Long-Duration Energy Storage

Long-duration energy storage projects are fast-starting, quick-ramping, high-capacity resources that can help balance peak loads and enhance clean-energy resources’ ability to meet the needs of the electric grid. Strategic bulk-storage investments will allow us to park surplus renewable energy for times of low supply, and provide flexibility to the grid without burning fossil fuels. CEERT vigorously advocates for long-duration energy storage at the CAISO and in CPUC procurement rulemakings.

Recent Developments:

CEERT continued our successful advocacy, in coordination with Mark Weideman and Ryan McCarthy, in support of expanded funding for Long-Duration Energy Storage, as reflected by the Governor’s budget including $190 million in new funding for LDES projects. Combined with $140 million in last year’s budget, the state has now amassed a fund of $330 million for these projects. CEERT is also working to develop an understanding of market mechanisms that could be used to support LDES facilities that provide capacity, energy, and ancillary services. Such mechanisms will be a necessary source of revenue in the absence of “off-takers” willing to sign power purchase agreements, since the benefits of LDES accrue to the power system as a whole, rather than a single utility or load-serving entity.

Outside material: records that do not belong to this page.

/-- R79, R87: one flipped bit anywhere in a valid frame, at the same length, makes DECODE fail with `E_CHECKSUM`. -/
def Obligations.ChecksumSensitivity : Prop :=
  ∀ (s s' : State) (p : Nat) (j : Fin 8), s.rxLen.toNat ≤ Config.active.buflen →
    ValidFrame Config.active (received s) → s'.rxLen = s.rxLen → p < s.rxLen.toNat →
    s'.load Config.active .rxf p = s.load Config.active .rxf p ^^^ (1#8 <<< j.val) →
    (∀ x, x < s.rxLen.toNat → x ≠ p → s'.load Config.active .rxf x = s.load Config.active .rxf x) →
    ∃ t, exec .decode s' = .next t ∧ t.status = 3#8

/-- R73, R74: past the length checks, unequal checksums give `E_CHECKSUM`, whatever the version byte; under equal ones a
foreign version byte gives `E_VERSION`, whatever the flags declare. -/
def Obligations.ChecksumThenVersionCheck : Prop :=
  ∀ s : State, 6 ≤ s.rxLen.toNat → s.rxLen.toNat ≤ Config.active.buflen →
    (recomputed s ≠ s.loadWord Config.active .rxf 0 →
      exec .decode s = .next { s with status := 3#8, csum := recomputed s }) ∧
    (recomputed s = s.loadWord Config.active .rxf 0 → s.load Config.active .rxf 4 ≠ Config.active.version →
      exec .decode s = .next { s with status := 1#8, csum := recomputed s })

/-- R75: under a right checksum and version, a header longer than the received bytes gives `E_SHORT`; one that ends exactly
with them is accepted, with an empty payload. -/
def Obligations.OptionalFieldOverrun : Prop :=
  ∀ s : State, 6 ≤ s.rxLen.toNat → s.rxLen.toNat ≤ Config.active.buflen →
    recomputed s = s.loadWord Config.active .rxf 0 → s.load Config.active .rxf 4 = Config.active.version →
    (s.rxLen.toNat < hdrLen (s.load Config.active .rxf 5) →
      exec .decode s = .next { s with status := 2#8, csum := recomputed s }) ∧
    (hdrLen (s.load Config.active .rxf 5) = s.rxLen.toNat →
      ∃ t, exec .decode s = .next t ∧ t.status = 0#8 ∧ t.rxPoff = s.rxLen ∧ t.rxPlen = 0#32)

/-- R72: `RX_LEN` above `BUFLEN` is `E_UNKNOWN`, below 6 `E_SHORT`; nothing else is written. -/
def Obligations.DecodeLengthChecks : Prop :=
  ∀ s : State,
    (Config.active.buflen < s.rxLen.toNat → exec .decode s = .next { s with status := 13#8 }) ∧
    (s.rxLen.toNat < 6 → exec .decode s = .next { s with status := 2#8 })

/-- R79: DECODE twice with no host write between gives the same state again. -/
def Obligations.DecodeTwice : Prop :=
  ∀ s t : State, exec .decode s = .next t → exec .decode t = .next t

/-! ### The checksum engine -/

/-- R91: HASH_TX; with `HOFF` 4 and `HLEN` `TX_LEN - 4` after a successful ENCODE it gives the checksum in the frame. -/
def Obligations.HashTxResult : Prop :=
  (∀ s : State,
    (s.hoff.toNat + s.hlen.toNat ≤ Config.active.buflen → exec .hashTx s = .next
      { s with csum := Config.active.hash (s.bytes Config.active .txf s.hoff.toNat s.hlen.toNat), status := 0#8 }) ∧
    (Config.active.buflen < s.hoff.toNat + s.hlen.toNat → exec .hashTx s = .next { s with status := 13#8 })) ∧
  ∀ s t : State, exec .encode s = .next t → t.status = 0#8 →
    ∃ u, exec .hashTx { t with hoff := 4#32, hlen := t.txLen - 4#32 } = .next u ∧ u.status = 0#8 ∧
      u.csum = u.loadWord Config.active .txf 0 ∧ u.csum = t.csum

/-- R92: HASH_RX; with `HOFF` 4 and `HLEN` `RX_LEN - 4` it gives the value DECODE compares, without DECODE's checks. -/
def Obligations.HashRxResult : Prop :=
  (∀ s : State,
    (s.hoff.toNat + s.hlen.toNat ≤ Config.active.buflen → exec .hashRx s = .next
      { s with csum := Config.active.hash (s.bytes Config.active .rxf s.hoff.toNat s.hlen.toNat), status := 0#8 }) ∧
    (Config.active.buflen < s.hoff.toNat + s.hlen.toNat → exec .hashRx s = .next { s with status := 13#8 })) ∧
  ∀ s t : State, 6 ≤ s.rxLen.toNat → s.rxLen.toNat ≤ Config.active.buflen → exec .decode s = .next t →
    ∃ u, exec .hashRx { s with hoff := 4#32, hlen := s.rxLen - 4#32 } = .next u ∧ u.csum = t.csum ∧ u.status = 0#8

In response to stakeholder and legislator concerns, the proposal for a Central Procurement entity was amended in the Assembly Appropriations Committee to drop pumped hydro or long-duration energy storage from the list of eligible resources. If AB 1373 is heard in the Senate Energy Committee in August, our lobbying affiliate Clean Power Campaign will support the bill as long as it’s amended to include LDES technologies.